В немецких политических документах периода 1989-1990 годов часто повторяется слово, лет сорок не всплывавшее в официальных правительственных документах. Слово это – нейтралитет, нейтрализация и даже нейтрализм. Именно нейтралитет между блоками предлагал в 1952 году западным державам Сталин в своей ноте от 10 марта. Сталинскую песню тянул до самого конца и один из советников Михаила Горбачева по Германии Валентин Фалин, который спустя несколько месяцев после падения Берлинской стены, заявил, что тот, кто выступает за то, чтобы Германия оставалась в НАТО, тот против немецкого единства.
Однако уже в конце ноября 1989 года американцы решительно воспротивились нейтрализации в любом ее виде. Считается, что в конце 1980-х СССР трещал по швам, и Америка могла диктовать условия. Возможно, у Михаила Горбачева до визита созрело самостоятельное понимание того, что все соседи СССР могут отныне сами решать свою судьбу. Тогдашний федеральный канцлер Гельмут Коль опасался, что идея нейтралитета может найти поддержку у немецких левых. Гельмут Коль пишет в своих воспоминаниях:
Если бы Горбачев выдвинул предложение о быстром воссоединении страны тотчас после падения Берлинской стены, то условие это, возможно, было бы принято общественностью обоих немецких государств, и это серьезно ослабило бы позиции немецкого правительства и западных союзников.
На протяжении всех 80-х годов Институт изучения общественного мнения Алленсбах приводил данные, что большинство западногерманских граждан высказывается за нейтральную объединенную Германию, при условии сохранения мира, гражданских и политических и свобод. Коль едва ли не знал об этом нейтралистском потенциале своих избирателей, и опасение, что этот потенциал будет востребован оппозицией, не давало ему покоя.

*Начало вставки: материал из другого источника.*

-- ==== Sys2Proof/Tests/Slice0.lean ====
section
/-! SUPPORT. The model's own tests: ill-formed commands that are refused, the manual's worked examples, a few single
commands, and for every statement that has hypotheses a concrete state and operands that meet them, clause by clause. -/

set_option maxRecDepth 20000
set_option Elab.async false

open Sys2Proof Sys2Proof.Machine Sys2Proof.Laws

/-! ## Small states -/

/-- All bays at standstill. -/
def testStill : Tbl Bay := allBays.map fun b => (b, { spin := { confirmed := true } })
/-- An admin command from gateway A with its payload complete, and the engine in a mode with it at the head. -/
def testAdmin (opcode flags : Nat) (args payload : List Byte) : AdminCmd :=
  { via := .ring .a, opcode := opcode, flags := flags, tag := 5, len := payload.length, rlen := 4096, args := args
    payload := payload, units := List.range ((payload.length + 4095) / 4096), at_ := 0 }
def testAt (m : Mode) (c : AdminCmd) : State := { State.reset with mode := m, adminQ := [c], ring := { tapped := true } }
/-- A data SQE and its command in the tag store. -/
def testSqe (opcode action : Nat) (args : List Byte) : DataSqe :=
  { (default : DataSqe) with opcode := opcode, action := action, name := 1, count := 1, handle := 1, tenant := 1, args := args }
def testCmd (x : DataSqe) : Cmd := { (default : Cmd) with q := .data 1, sqe := x }
/-- A disc of 2 layers, a course of 2 data discs and 1 parity disc on bays 0 to 2, and a write session. -/
def testDisc (id : Nat) : Disc :=
  { (default : Disc) with dtype := .plain, layers := 2, discId := id, hints := [default, default], append := [1, 0],
                          nextOpc := [0, 0], lastOpc := [0, 0], spareUsed := [0, 0] }
def testCourse : Course :=
  { (default : Course) with handle := 1, id := 1, d := 2, p := 1, dtype := .plain, layers := 2, bays := [0, 1, 2] }
def testSess (ph : SessPhase) : WriteSess := { handle := 1, seq := 1, phase := ph, layer := 0, start := 0, openedAt := 0 }
/-- A frame from one node to another on the East port, with its header check, and an engine that is tapped as node 7. -/
def testFrame (ftype dst src qp len : Nat) (body : List Byte) : Frame :=
  let f : Frame := { port := .east, pcp := 7, ver := 0x10, ftype := ftype, dst := dst, src := src, dir := false, retx := false
                     wrap := false, hops := 0, qp := qp, len := len, seq := 0, tag := 5, hcrc := 0, body := body, fcsOk := true }
  { f with hcrc := hcrcOf f }
def testRing : State :=
  { State.reset with mode := .active, aon := { power := 0xFFFFF }, ring := { tapped := true, node := 7 } }
/-- The tapped engine with one command, disc, course or open queue pair. -/
def testData (c : Cmd) : State := { testRing with tags := [c] }
def testQp (p : Qp) : State := { testRing with qps := [(1, { p with state := .opened, peer := 9, depth := 64 })] }
/-- A bay in SAFE that may restart, one with a member disc that may bind, and one in which a run may start. -/
def testSafe : Bay := { state := .safe, disc := some (testDisc 1), welt := { phase := .up }, spin := { confirmed := true } }
def testMember (id : Nat) : Bay := { state := .track, disc := some (testDisc id), servo := { registered := true, tracking := true } }
def testBay : Bay :=
  { state := .track, disc := some (testDisc 1), servo := { registered := true, tracking := true }, spin := { atSpeed := true }
    welt := { band := .ht0 } }
/-- An APPEND of two sectors under way, and a DATA frame with its first. -/
def testAppend : Cmd := { testCmd { testSqe 2 0 [] with tag := 5, count := 2 } with started := true }
def testUnit : Frame := testFrame 2 7 9 1 4104 (0 :: 0 :: 0 :: 0 :: 1 :: List.replicate 4099 0)
/-- The tile's report of a slot. -/
def testReport (a : SlotAddr) : SlotReport := { (default : SlotReport) with addr := a }
/-- A target block of which sector 0 stands in a state and at a step of its ladder. -/
def testBlock (ph : BlockPhase) (st : SecState) (step : Nat) : Block :=
  { (default : Block) with phase := ph, secs := [(0, { state := st, step := step, report := some (testReport ⟨.dataBand, 0, 0, 19520⟩) })] }
/-- The rows that two data discs' first block needs, hints that aim at no asymmetry, and 32 OPC answers that cross it. -/
def testRow : List BufSector := (List.range 56).map fun n => ⟨n, []⟩
def testHint : Hint := { (default : Hint) with startPower := 100 }
def testOpc : List (Option (Int × Int)) := (List.range 32).map fun i => some ((i : Int), -16)
/-- Training frames of a link, and an uplink frame of stitch 0. -/
def testEcho (token : Half) : List Byte := weltSeal ([0x83, 0] ++ beBytes 2 token.toNat ++ [0, 0, 0, 0])
def testIdentity (beams : Byte) : List Byte :=
  weltSeal ([0x82, 0x10, 0, 0, 0, 0, 0, beams, 0x03, 0xE8, 0, 0, 7] ++ List.replicate 15 0)
def testUplink : List Byte := weltSeal (0x81 :: List.replicate 123 0)
/-- One region of 64 KiB with the Purlin code, and the engine at step 3 of the governor. -/
def testMem : State := { State.reset with mem := { regions := [(0, { en := true, size := 2 })] } }
def testHot : State := { State.reset with mode := .active, eave := { step := 3 } }
/-- The write-strategy record of a session with nothing measured, and the address word of layer 0, spiral 0, unit 0. -/
def testRecord : List Byte := List.replicate 22 0 ++ List.replicate 7 16 ++ List.replicate 3 0
def testWord : BitVec 60 := 0xE1
/-- A job of the array with codewords held from before. -/
def testJob (a : SlotAddr) (held : List (Option (List Byte))) : LdpcJob :=
  { bay := 0, addr := a, report := testReport a, lsn := none, llr := List.replicate 4 none, held := held }
/-- A block whose first parity sector decodes, and the bytes of that sector: its LSN and T-PARITY. -/
def testParity : Block := { testBlock .reading .unread 0 with secs := [(28, { state := .decoding, report := some (testReport ⟨.dataBand, 0, 4, 19647⟩) })] }
def testParityBytes : List Byte := List.replicate 1024 0 ++ [0x40, 0, 0, 0, 0, 0, 0, 2] ++ List.replicate 3096 0


/-- An Echo carries its token (R213). -/
theorem test_echo_token (t : Half) : BitVec.ofNat 16 (beAt (testEcho t) 2 2) = t := by
  have h : beAt (testEcho t) 2 2 = beNat (beBytes 2 t.toNat) := by simp [testEcho, weltSeal, beAt, beBytes, leBytes]
  rw [h, beNat_beBytes 2 _ (by have := t.isLt; omega)]
  simp
/-- The receiver takes a start block and a data block of a coded frame, and so an Echo whatever its token (R210, R211). -/
theorem test_take_start (h : BitVec 58) (x : LaneBlock) (hl : x.bytes.length = 8) (hc : x.control = true) (h0 : byteAt x.bytes 0 = 0x2D) (d : Option (List Byte))
    (f : Option (Nat × Nat × List Byte)) :
    LaneRx.take ⟨h, f, d⟩ (x.coded h).1 = ⟨(x.coded h).2, some ((byteAt x.bytes 1).toNat, (byteAt x.bytes 2).toNat, []), d⟩ := by
  have h1 := laneBits_coded h x hl
  have h2 : (laneBits h (x.coded h).1.word).2 = (x.coded h).2 := rfl
  have h3 : (x.coded h).1.head = 2 := by simp [LaneBlock.coded, hc]
  simp only [LaneRx.take, h1, h2, h3, h0, if_true]
theorem test_take_data (h : BitVec 58) (x : LaneBlock) (hl : x.bytes.length = 8) (hc : x.control = false) (t n : Nat) (g) (d : Option (List Byte)) :
    LaneRx.take ⟨h, some (t, n, g), d⟩ (x.coded h).1 = if n ≤ 1 then ⟨(x.coded h).2, none, some ((g ++ x.bytes).take (uplinkLen t))⟩ else
      ⟨(x.coded h).2, some (t, n - 1, g ++ x.bytes), d⟩ := by
  have h1 := laneBits_coded h x hl
  have h2 : (laneBits h (x.coded h).1.word).2 = (x.coded h).2 := rfl
  have h3 : (x.coded h).1.head = 1 := by simp [LaneBlock.coded, hc]
  simp only [LaneRx.take, h1, h2, h3]
  rfl
theorem test_echo_bytes (t : Half) : ∃ a b c d e f : Byte, testEcho t = [0x83, 0, a, b, 0, 0, 0, 0, c, d, e, f] :=
  ⟨_, _, _, _, _, _, rfl⟩
theorem test_echo_received (t : Half) :
    (receiveBlocks 0 (codeBlocks 0 (frameBlocks (testEcho t))).1).1 = some (testEcho t) := by
  obtain ⟨a, b, c, d, e, f, h⟩ := test_echo_bytes t
  rw [h]
  have hb : frameBlocks [0x83, 0, a, b, 0, 0, 0, 0, c, d, e, f] =
    [frameStart 0x83 2, ⟨false, [0x83, 0, a, b, 0, 0, 0, 0]⟩, ⟨false, [c, d, e, f, 0, 0, 0, 0]⟩] := by
    simp [frameBlocks, dataBlocks, chunks, byteAt, zeros]
  rw [hb]
  simp only [codeBlocks, receiveBlocks, List.foldl]
  rw [test_take_start 0 (frameStart 0x83 2) rfl rfl rfl, test_take_data _ _ rfl rfl, if_neg (by decide),
    test_take_data _ _ rfl rfl, if_pos (by decide)]
  rfl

Политику нейтралитета попытаются навязать объединенной Германии те же люди, которые в 1983 году выступали против размещения на территории ФРГ ракет "Першинг II".
В ретроспективе эти опасения могут показаться необоснованными, по крайней мер, что касается "национал-нейтралистов", которые выступали за единую Германию, не входящую ни в какие блоки. Противниками НАТО были в своем большинстве и «Зеленые», у которых антиамериканизм куда заметнее, чем у других германских партий.
Но в целом идеи "национал-нейтрализма" в Германии – удел маргиналов. Для Аденауэра западническая ориентация Германии была делом жизни.
Отвечая на вопрос, одобрять или нет договоры с западными союзниками, мы должны спросить себя, о чем вообще идет речь. Хотим мы или не хотим присоединиться к западному союзу государств? Хотим мы или не хотим стать членами атлантического оборонительной системы? Наконец, хочет ли Федеративная Республика Германия интеграции Европы – вместе с Германией?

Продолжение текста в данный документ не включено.